The Jews always knew of the promised Messiah, and one generation after another awaited his arrival. They were aware that when he appeared, the entire history of Israel would make sense, and the messed-up world of sin and folly would finally be dealt with in some definitive way, God’s way.
As is typically the case, any prophecy is not fully understood until its fulfillment. Mysterious, hard to grasp words and images become clear only after the events happen. So it was with the many expectations. Even after their fulfillment, many still didn’t get the point.
It’s the same for us today. Normally, we don’t grasp the meaning of Old Testament passages until we read them in the light of the life, death, resurrection, and ascension of Jesus Christ. It is Jesus who teaches us how to find him in the complicated history of the Jews. He shows us that without the Holy Spirit moving upon our minds, we’ll never get the message, never understand the history of Judaism, and never recognize him as the Messiah. Jesus said: “My sheep hear my voice” (John 10:27), and, “All that the Father gives to me will come to me” (John 6:37).
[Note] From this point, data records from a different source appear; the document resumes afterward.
-- ==== Sys2Proof/Laws/Dispatch.lean ====
section
/-!
SUPPORT. Laws/Dispatch.lean: each arm of exec, as an equation.
-/

namespace Sys2Proof.Machine

variable (s : State)
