/-- The gang has no twin: no other copy of it lives (R348). -/
def State.Untwinned (s : State) (gid : Nat) : Prop := ∀ g, s.gang? gid = some g → s.otherCopy g = none

/-- Changes of a gang that keep its number, kind and life keep it without a twin. -/
theorem State.Untwinned.modGang {i gid : Nat} {f : Gang → Gang} (hf : ∀ g, (f g).id = g.id ∧ (f g).kind = g.kind ∧ (f g).life = g.life)
    (h : s.Untwinned i) : (s.modGang gid f).Untwinned i := by
  have hshadow : ∀ p, (s.modGang gid f).shadowOf p = (s.shadowOf p).map (fun g => if g.id == gid then f g else g) := fun p => by
    unfold State.shadowOf State.modGang
    exact find?_mapWhere _ _ _ _ (fun x _ => by rw [(hf x).2.1, (hf x).2.2])
  intro g' hg'
  rw [State.gang?_modGang (fun g => (hf g).1)] at hg'
  obtain ⟨g, hg, rfl⟩ := Option.map_eq_some_iff.1 hg'
  have hk : (if g.id = gid then f g else g).kind = g.kind := by split <;> simp [hf]
  have hi : (if g.id = gid then f g else g).id = g.id := by split <;> simp [hf]
  have ho := h g hg
  unfold State.otherCopy at ho ⊢
  rw [hk, hi]
  cases hkind : g.kind with
  | plain => rw [hkind] at ho; simp only at ho ⊢; rw [hshadow, ho]; rfl
  | shading v px pl => rw [hkind] at ho; simp only at ho ⊢; rw [hshadow, ho]; rfl
  | shadow p =>
    rw [hkind] at ho; simp only at ho ⊢
    rw [State.gang?_modGang (fun g => (hf g).1)]
    cases hp : s.gang? p with
    | none => rfl
    | some x =>
      rw [hp] at ho
      simp only [Option.map_some, Option.filter] at ho ⊢
      have hl : (if x.id = gid then f x else x).life = x.life := by split <;> simp [hf]
      simp only [hl]
      split at ho <;> simp_all

theorem State.Untwinned.of_gangs {gid : Nat} (hg : t.gangs = s.gangs) (h : s.Untwinned gid) : t.Untwinned gid := by
  intro g hg'
  have := h g (by rw [State.gang?, ← hg]; exact hg')
  unfold State.otherCopy State.shadowOf State.gang? at this ⊢
  rw [hg]; exact this

/-- Of a gang without a twin the agent takes the trap, and no other (R349). -/
theorem Frame.trapAtNext (aid : AgentId) {tr : Trap} (same : Gang → Bool) (h : s.Untwinned aid.gang) (ht : T tr.code) :
    Frame W T s (s.trapAtNext aid tr same) := by
  unfold State.trapAtNext
  split
  · exact .refl s
  next g hg => rw [h g hg]; exact Frame.takeTrap aid ht _

theorem Frame.endBodies (aid : AgentId) (h : s.Untwinned aid.gang) (ht : T 7) : Frame W T s (s.endBodies aid) := by
  unfold State.endBodies
  split
  · exact .refl s
  next g hg =>
    split
    next h he =>
      refine ⟨fun i k hk => ?_, fun i b hb => ⟨b, hb, rfl⟩, rfl⟩
      have hs : Gang.Same T g h.repart := (Gang.same_endClauses he).trans (Gang.same_repart h)
      have hid := State.gang?_id hg
      have hk' : k.id = g.id → k = g := fun heq => by
        have h1 : k.id = i := State.gang?_id hk
        have : aid.gang = i := by rw [← hid, ← heq, h1]
        rw [this, hk] at hg; exact Option.some.inj hg
      refine ⟨if k.id = g.id then h.repart else k, ?_, ?_, ?_, ?_⟩
      · show (State.modGang s g.id (fun _ => h.repart)).gang? i = _
        unfold State.gang? State.modGang
        rw [find?_mapWhere]
        · rw [show s.gangs.find? (fun g => g.id == i) = some k from hk]; simp
        · intro x hx
          have hx' : x.id = g.id := by simpa using hx
          show ((h.repart).id == i) = (x.id == i)
          rw [hs.id, hx']
      · split
        next heq => rw [hk' heq]; exact hs.rest
        · rfl
      · split
        next heq => rw [hk' heq]; exact hs.regs
        · exact .inl rfl
      · intro r x l _ _
        split
        next heq => rw [hk' heq]; exact hs.getR r x l
        · rfl
    · split
      next t hend =>
        split
        · refine Frame.trapAtNext aid _ h ?_
          have : t.code = 7 := by
            unfold Gang.endTrap at hend
            split at hend
            · cases hend; rfl
            · cases hend
          rw [this]; exact ht
        · exact .refl s
      · exact .refl s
As we move from one glimpse to another of this Messiah, the light gets brighter with each new epoch of Jewish history, culminating in the birth of the baby and his Spirit-empowered thirty-year ministry. So Christmas is both an end and a beginning, the end of long anticipation, and the beginning of a new story, one that summarizes and gathers up all the puzzle pieces of the old and puts them together into the amazing picture of God’s eternal plan of salvation.
The Advent season we observe today is the recapitulation and the celebration of every great act of God, leading up to and including the present day. It’s not just a story about the Jews and the acts of their great God, but also the story about us, our role in it, and our eternal destiny.
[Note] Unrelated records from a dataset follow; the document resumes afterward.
-- ==== Sys2Proof/Laws/Issue.lean ====
section
/-!
SUPPORT. Laws/Issue.lean: what an issue answers, and what a fixed-latency write leaves in a register.
-/

namespace Sys2Proof.Machine

variable {s t : State} {cls op : Nat} {f : Fields} {c : Ctx} {b : Body}

/-- An instruction answers a next state whenever its agent holds the issue. -/
theorem issueOp_next (h : Sees s cls op f c) :
    issueOp cls op f b s = .next ((c.issue b (s.begun c.aid)).consumed { s with issuing := none } c.aid.gang) := by
  unfold issueOp
  rw [h.1]
  dsimp only
  rw [h.2]
  rfl

/-- Where nothing is poisoned, no poisoned entry is consumed. -/
theorem State.consumed_clean {o : State} {gid : Nat} (h : s.errs.poison = []) : s.consumed o gid = s := by
  unfold State.consumed; rw [if_pos h]

/-- What was consumed of poisoned stack entries is a matter of marks only. -/
theorem Frame.consumed {W : Nat → RFile → Nat → Nat → Prop} {T : Nat → Prop} (s o : State) (gid : Nat) :
    Frame W T s (s.consumed o gid) := by
  unfold State.consumed
  split
  · exact .refl s
  · split
    · exact .of_eq rfl rfl rfl
    · exact .refl s

/-- Without an agent that holds the issue nothing is executed. -/
theorem issueOp_idle (h : s.issuing = none) : issueOp cls op f b s = .fault .noIssuingAgent := by
  unfold issueOp; rw [h]

@[simp] theorem State.begun_errs (s : State) (a : AgentId) : (s.begun a).errs = s.errs := rfl
@[simp] theorem State.begun_mem (s : State) (a : AgentId) : (s.begun a).mem = s.mem := rfl
@[simp] theorem State.begun_fl (s : State) (a : AgentId) : (s.begun a).fl = s.fl := rfl
@[simp] theorem State.begun_blocks (s : State) (a : AgentId) : (s.begun a).blocks = s.blocks := rfl
@[simp] theorem State.begun_pkg (s : State) (a : AgentId) : (s.begun a).pkg = s.pkg := rfl

theorem Frame.begun {W : Nat → RFile → Nat → Nat → Prop} {T : Nat → Prop} (s : State) (a : AgentId) : Frame W T s (s.begun a) :=
  Frame.trans (t := { s with issuing := none }) (.of_eq rfl rfl rfl) (Frame.modGang fun g => g.same_modAgent ..)

/-- What an instruction sees names its own agent, gang and clock. -/
theorem Sees.spec (h : Sees s cls op f c) :
    s.gang? c.g.id = some c.g ∧ c.g.id = c.aid.gang ∧ c.now = s.pkg.clock ∧ c.choice = s.choice ∧
    s.block? c.g.block = some c.blk ∧ c.f = f ∧ c.cls = cls ∧ c.op = op := by
  have h2 := h.2
  unfold State.ctx? at h2
  dsimp only at h2
  split at h2
  · cases h2
  next g hg =>
    split at h2
    next x b hx hb =>
      split at h2
      · cases h2
      next hd hh =>
        have hid := State.gang?_id hg
        injection h2 with h2
        have e1 : c.g = g := by rw [← h2]
        have e2 : c.blk = b := by rw [← h2]
        refine ⟨?_, ?_, by rw [← h2], by rw [← h2], ?_, by rw [← h2], by rw [← h2], by rw [← h2]⟩
        · rw [e1, hid]; exact hg
        · rw [e1, hid]
        · rw [e1, e2]; exact hb
    · cases h2

theorem Gang.modAgent_olds (g : Gang) (sl : Option Nat) (f : Slice → Slice) : (g.modAgent sl f).olds = g.olds := by
  unfold Gang.modAgent
  induction (g.members sl) generalizing g with
  | nil => rfl
  | cons i l ih => exact ih (g.modSlice i f)

/-- The gang when the instruction acts: only holds of its agent are over. -/
theorem Sees.begun (h : Sees s cls op f c) (T : Nat → Prop) :
    ∃ g, (s.begun c.aid).gang? c.g.id = some g ∧ Gang.Same T c.g g ∧ g.olds = c.g.olds ∧ g.regs = c.g.regs := by
  have hs := h.spec
  refine ⟨c.g.modAgent c.aid.slice (fun x => { x with hold := .none }), ?_, c.g.same_modAgent _ _,
    c.g.modAgent_olds _ _, c.g.modAgent_regs _ _⟩
  unfold State.begun
  rw [← hs.2.1, State.gang?_modGang_same (fun g => (g.same_modAgent (T := T) _ _).id)]
  show (s.gang? c.g.id).map _ = _
  rw [hs.1]; rfl

theorem mapWhere_find?_none {α : Type} (p q : α → Bool) (g : α → α) (l : List α) (hq : ∀ x, p x = true → q (g x) = q x)
    (h : l.find? q = none) : (mapWhere p g l).find? q = none := by
  rw [find?_mapWhere _ _ _ _ hq, h]; rfl

theorem Gang.modAgent_kind (g : Gang) (sl : Option Nat) (u : Slice → Slice) :
    (g.modAgent sl u).kind = g.kind ∧ (g.modAgent sl u).life = g.life := by
  unfold Gang.modAgent
  induction (g.members sl) generalizing g with
  | nil => exact ⟨rfl, rfl⟩
  | cons i l ih => exact ⟨(ih (g.modSlice i u)).1, (ih (g.modSlice i u)).2⟩

theorem State.shadowOf_begun {a : AgentId} {gid : Nat} (h : s.shadowOf gid = none) : (s.begun a).shadowOf gid = none := by
  unfold State.shadowOf State.begun State.modGang
  refine mapWhere_find?_none _ _ _ _ (fun x _ => ?_) h
  rw [(Gang.modAgent_kind ..).1, (Gang.modAgent_kind ..).2]

/-! ### Nothing poisoned stays so -/

theorem State.startNext_errs {l lv w : Nat} (h : s.startNext l lv w = some t) : t.errs = s.errs := by
  unfold State.startNext at h
  split at h
  · cases h
  · split at h
    · cases h; rfl
    · cases h

theorem State.shadeEnded_errs (b v : Nat) : (s.shadeEnded b v).errs = s.errs := by
  have hd : ∀ (u : State) (c : Bool) (i : Nat), (if c then u.dropView i else u).errs = u.errs := fun u c i => by cases c <;> rfl
  unfold State.shadeEnded
  dsimp only
  split
  · rfl
  · rw [hd]
    cases hn : State.startNext _ _ _ _ with
    | none => rfl
    | some u => exact (State.startNext_errs hn).trans rfl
As we pray through this Advent season, let us pick up our Bible and follow along with the historical glimpses of the Messiah. Watch as the anticipation grows throughout Israel’s long history, leading ultimately to the Nativity scene in a simple setting in Bethlehem. This is where the “Word-become-flesh” first appears publicly and signals the beginning of the world’s transformation.
“And suddenly there was with the angel a multitude of the heavenly host praising God and saying, “Glory to God in the highest, and on earth peace among those with whom he is pleased!” –Luke 2:13,14
Let us find ourselves in Bethlehem, learning from all those surrounding the arrival of the Christ child, and let us joyfully and gratefully, with arms open wide, receive his gifts to us.